=== YOUR INSTRUCTIONS ===
Below are records; count the lines in them that hold "until" and give only the count.

=== EXTRACTED INFORMATION ===
/-! Slots (R262, R265). -/

/-- The map entries of a binding request: channel and word of `LML_VC_v`. -/
def bindMaps (bs : List Byte) : List (Nat × Nat) :=
  (List.range (byteAt bs 8)).map (fun i =>
    let e := leNat (slice bs (32 + 4 * i) 4)
    (bits e 4 0, bits e 20 5 + byteAt bs 3 * 2 ^ 16 + bits e 27 21 * 2 ^ 20 + 2 ^ 31))

/-- The reason for which a binding is refused, if there is one. -/
def State.bindBad (s : State) (p : Nat) (bs : List Byte) : Option Nat :=
  let l := byteAt bs 2
  let k := byteAt bs 3
  let n := byteAt bs 8
  let x := s.ctx (reqCtx p bs)
  let ms := bindMaps bs
  if 8 ≤ byteAt bs 1 ∨ 16 ≤ l ∨ k < 1 ∨ 8 < k ∨ n < 1 ∨ 8 < n ∨ !restZero bs [(0, 8), (32, 31 + 4 * n)]
      ∨ !(List.range n).all (fun i => decide (leNat (slice bs (32 + 4 * i) 4) < 2 ^ 28))
      ∨ !ms.all (fun m => decide (4 ≤ m.1)) ∨ (ms.map Prod.fst).eraseDups.length ≠ n then some 2
  else if x.state ≠ .active then some 1
  else if !(s.linksIn p).contains l then some 3
  else if !s.bindFits l (reqCtx p bs) ms ∨ !(s.link l).slotFree k then some 4
  else none

/-- SLOT_BIND: the binding waits for the peer's confirmation, and its request stays outstanding until then. -/
def State.slotBind (s : State) (p : Nat) (bs : List Byte) : State :=
  match s.bindBad p bs with
  | some reason => s.tenRefuse p 7 reason
  | none => s.askBind (byteAt bs 2) (byteAt bs 3)
      { page := some p, ctx := reqCtx p bs, fsid := leNat (slice bs 4 4), maps := bindMaps bs }

def execSlotBind (p : Nat) (s : State) : Host.Outcome State Fault Refusal :=
  tenancyOp s p (fun op => op == 7) (fun s bs => s.slotBind p bs)

/-- The peer has bound a slot to the identifier: the local binding completes, its channel map entries are written, and the
peer is told. -/
def State.bindSlot (s : State) (l k : Nat) (w : SlotWait) : State :=
  let x := s.link l
  let y : Link := { x with waits := SMap.set none x.waits k none }
  let s1 := s.setLink l (y.setSlot k { bound := true, ctx := w.ctx, fsid := w.fsid, txEpoch := 1, rxEpoch := 1 })
  let s2 := (w.maps.foldl (fun s m => s.setWord (.lml l) (Reg.LML_VC + 4 * m.1) m.2) s1).tellSlot l 3 k w.fsid
  match w.page with
  | some p => s2.reqDone p 0 0
  | none => s2

def execSlotBindConfirmation (l slot fsid : Nat) (s : State) : Host.Outcome State Fault Refusal :=
  if ¬ (l < 16 ∧ 1 ≤ slot ∧ slot ≤ 8) then .fault .noSuchUnit
  else match SMap.get none (s.link l).waits slot with
    | none => notEnabled "no binding of the slot waits"
    | some w =>
      if w.fsid ≠ fsid then notEnabled "the peer has bound another identifier"
      else if (s.link l).phase ≠ .up then notEnabled "the link has no session"
      else thlRequest s (.slotBind l slot fsid) (fun s =>
        match SMap.get none (s.link l).waits slot with
        | some w => if w.fsid = fsid then s.bindSlot l slot w else s
        | none => s)

def State.slotUnbind (s : State) (p : Nat) (bs : List Byte) : State :=
  let l := byteAt bs 2
  let k := byteAt bs 3
  let y := (s.link l).slot k
  if 8 ≤ byteAt bs 1 ∨ 16 ≤ l ∨ k < 1 ∨ 8 < k ∨ !restZero bs [(0, 3)] then s.tenRefuse p 8 2
  else if !y.bound ∨ y.ctx ≠ reqCtx p bs then s.tenRefuse p 8 1
  else (s.retireTell l k).reqDone p 0 0

def execSlotUnbind (p : Nat) (s : State) : Host.Outcome State Fault Refusal :=
  tenancyOp s p (fun op => op == 8) (fun s bs => s.slotUnbind p bs)

/-! Release grants (R369). -/

/-- The digest of the policy that a release document embeds: its signed bytes with the kind of a policy. -/
def relDigest (d : List Byte) : List Byte := sha384 (d.take 4 ++ [1#8] ++ slice d 5 (polSigned d - 5))

/-- Whether a release document is accepted for a context. -/
def State.grantOk (s : State) (c : Nat) (d : List Byte) : Bool :=
  let signed := polSigned d + 48
  polForm d 2 48 (polN d) && (polBadOwner d signed).isNone && (s.policyKeyOf (relDigest d)).isSome
    && ((s.ctx c).owners.head?.map (fun o => o.digest)) == some (slice d (polSigned d) 48)

def State.releaseGrant (s : State) (p : Nat) (bs : List Byte) : State :=
  let c := reqCtx p bs
  let x := s.ctx c
  if 8 ≤ byteAt bs 1 ∨ !restZero bs [(0, 1), (8, 19)] then s.tenRefuse p 9 2
  else if x.state ≠ .active ∨ x.joint then s.tenRefuse p 9 1
  else
    let d := s.reqDoc p bs
    if !s.grantOk c d then
      (match (if polForm d 2 48 (polN d) then polBadOwner d (polSigned d + 48) else none) with
       | some j => s.sigRejected 5 (0x40 + j)
       | none => s).tenRefuse p 9 5
    else
      (s.setCtx c { x with grant := (s.policyKeyOf (relDigest d)).map (fun k => (relDigest d, k)) }).reqDone p 0 0

def execReleaseGrant (p : Nat) (s : State) : Host.Outcome State Fault Refusal :=
  tenancyOp s p (fun op => op == 9) (fun s bs => s.releaseGrant p bs)

/-! Teardown (R362). -/

/-- Steps 1 and 2: the context enters TEARDOWN and its commands stop; running descriptors end at their boundaries. The
request stays in service until the context is FREE. -/
def State.teardown (s : State) (p : Nat) (bs : List Byte) : State :=
  let c := reqCtx p bs
  let st := (s.ctx c).state
  if 8 ≤ byteAt bs 1 ∨ 2 ≤ byteAt bs 2 ∨ !restZero bs [(0, 2)] then s.tenRefuse p 3 2
  else if st = .free ∨ st = .teardown then s.tenRefuse p 3 1
  else
    let s1 := s.setCtx c { s.ctx c with state := .teardown, teardown := .stopping, zero := bit (byteAt bs 2) 0, destroyed := 0 }
    let s2 := (s1.stopCtx c).clearMirror c
    let s3 := (List.range 16).foldl (fun s l => s.dropWaits l (fun w => w.ctx == c)) s2
    s3.setPart p { s3.part p with request := some bs }

def execTeardown (p : Nat) (s : State) : Host.Outcome State Fault Refusal :=
  tenancyOp s p (fun op => op == 3) (fun s bs => s.teardown p bs)

/-- The regions that a context owns. -/
def State.regionsOf (s : State) (c : Nat) : List Nat :=
  (List.range 64).filter (fun r => (s.region r).live && (s.region r).owner == c)

/-- Steps 3 to 5, once the stops are complete: slots retired, regions destroyed. -/
def execTeardownRetireDestroy (c : Nat) (s : State) : Host.Outcome State Fault Refusal :=
  if ¬ c < 32 then .fault .noSuchUnit
  else
    let x := s.ctx c
    if x.teardown ≠ .stopping then notEnabled "no teardown of the context waits for its stops"
    else if s.engineBusy c then notEnabled "an engine still runs a descriptor of the context"
    else
      let rs := s.regionsOf c
      let s1 := rs.foldl (fun s r => s.destroyRegion r x.zero) (s.retireCtx c)
      .next (s1.setCtx c { s1.ctx c with teardown := .destroyed, destroyed := rs.length })

/-- Step 6, after any zeroing: the record of the meter, then owners, keys, grant and policy records go, and the context is
FREE. -/
def State.ctxRelease (s : State) (c : Nat) : State :=
  let n := (s.ctx c).destroyed
  let s1 := (s.meterClose c).writeJpol c 0 0 []
  let x := s1.ctx c
  let s2 := (s1.setCtx c { capture := x.capture, resetting := x.resetting, turn := x.turn }).raise (.ctx c) 0xA004 c n
  match (s2.part (c / 8)).request with
  | some bs => if reqCtx (c / 8) bs = c then s2.reqDone (c / 8) 0 0 else s2
  | none => s2

def execTeardownRelease (c : Nat) (s : State) : Host.Outcome State Fault Refusal :=
  if ¬ c < 32 then .fault .noSuchUnit
  else if (s.ctx c).teardown ≠ .destroyed then notEnabled "no teardown of the context has destroyed its regions"
  else if (s.regionsOf c).any (fun r => (s.region r).state == .zeroing) then notEnabled "a region is still being zeroed"
  else .next (s.ctxRelease c)

end Sys2Proof.Machine
end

=== EXERCISE RESULT ===
2